• Assigned task
When you reach the line containing "instruction on a", include it and stop; until then, return each line of the material exactly, starting with the first.

• Available data
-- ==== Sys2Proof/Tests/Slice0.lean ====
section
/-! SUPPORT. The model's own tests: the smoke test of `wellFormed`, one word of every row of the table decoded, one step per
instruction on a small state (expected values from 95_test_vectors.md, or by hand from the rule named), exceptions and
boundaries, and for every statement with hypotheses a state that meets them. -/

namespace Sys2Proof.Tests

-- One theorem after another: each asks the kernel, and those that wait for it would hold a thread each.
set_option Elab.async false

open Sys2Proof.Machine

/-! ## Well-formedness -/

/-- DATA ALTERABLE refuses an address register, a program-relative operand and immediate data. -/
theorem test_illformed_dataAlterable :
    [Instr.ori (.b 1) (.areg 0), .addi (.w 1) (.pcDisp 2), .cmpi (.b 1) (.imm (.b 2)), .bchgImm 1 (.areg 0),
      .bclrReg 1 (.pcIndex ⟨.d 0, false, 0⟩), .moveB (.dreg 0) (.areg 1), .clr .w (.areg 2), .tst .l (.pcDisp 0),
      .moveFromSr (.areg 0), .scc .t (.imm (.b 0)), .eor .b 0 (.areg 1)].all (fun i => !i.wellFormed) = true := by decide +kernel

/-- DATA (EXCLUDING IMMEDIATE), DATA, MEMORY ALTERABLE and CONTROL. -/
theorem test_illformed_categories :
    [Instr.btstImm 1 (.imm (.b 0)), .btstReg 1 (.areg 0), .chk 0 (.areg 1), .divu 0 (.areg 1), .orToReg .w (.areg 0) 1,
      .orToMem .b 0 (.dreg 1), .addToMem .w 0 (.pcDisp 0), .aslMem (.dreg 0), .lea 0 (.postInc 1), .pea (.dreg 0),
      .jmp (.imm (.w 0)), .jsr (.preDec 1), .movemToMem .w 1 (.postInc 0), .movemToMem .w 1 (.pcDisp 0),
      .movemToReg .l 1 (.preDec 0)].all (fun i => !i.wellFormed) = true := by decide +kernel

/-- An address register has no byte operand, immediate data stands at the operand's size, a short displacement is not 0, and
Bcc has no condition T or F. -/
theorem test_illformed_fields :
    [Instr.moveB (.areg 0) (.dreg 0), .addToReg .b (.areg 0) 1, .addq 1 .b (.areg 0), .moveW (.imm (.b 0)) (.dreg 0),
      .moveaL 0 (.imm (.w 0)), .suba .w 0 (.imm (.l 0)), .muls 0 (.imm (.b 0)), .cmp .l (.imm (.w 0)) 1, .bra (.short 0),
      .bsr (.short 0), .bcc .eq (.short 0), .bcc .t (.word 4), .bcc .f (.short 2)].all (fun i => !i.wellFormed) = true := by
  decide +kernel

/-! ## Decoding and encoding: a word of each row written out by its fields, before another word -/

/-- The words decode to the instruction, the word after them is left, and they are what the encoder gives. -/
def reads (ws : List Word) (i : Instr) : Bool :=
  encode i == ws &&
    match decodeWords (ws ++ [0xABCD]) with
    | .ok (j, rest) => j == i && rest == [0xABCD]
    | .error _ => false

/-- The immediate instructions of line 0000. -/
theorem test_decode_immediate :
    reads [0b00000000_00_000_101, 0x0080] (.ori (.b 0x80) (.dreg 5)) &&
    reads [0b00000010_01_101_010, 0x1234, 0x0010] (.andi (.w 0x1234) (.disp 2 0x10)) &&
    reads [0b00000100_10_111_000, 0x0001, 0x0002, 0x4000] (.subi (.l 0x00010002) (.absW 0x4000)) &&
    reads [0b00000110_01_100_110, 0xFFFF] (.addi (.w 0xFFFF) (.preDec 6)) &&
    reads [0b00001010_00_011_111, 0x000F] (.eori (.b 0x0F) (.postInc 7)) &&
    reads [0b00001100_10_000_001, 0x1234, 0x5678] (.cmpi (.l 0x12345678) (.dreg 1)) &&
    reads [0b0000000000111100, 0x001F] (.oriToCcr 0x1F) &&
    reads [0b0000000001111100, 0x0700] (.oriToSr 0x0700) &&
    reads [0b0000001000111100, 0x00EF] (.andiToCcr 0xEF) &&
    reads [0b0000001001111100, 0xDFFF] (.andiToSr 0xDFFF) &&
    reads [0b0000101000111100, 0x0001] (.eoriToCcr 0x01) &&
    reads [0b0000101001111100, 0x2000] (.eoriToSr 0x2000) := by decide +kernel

• Result of the task
-- ==== Sys2Proof/Tests/Slice0.lean ====
section
/-! SUPPORT. The model's own tests: the smoke test of `wellFormed`, one word of every row of the table decoded, one step per
instruction on a small state (expected values from 95_test_vectors.md, or by hand from the rule named), exceptions and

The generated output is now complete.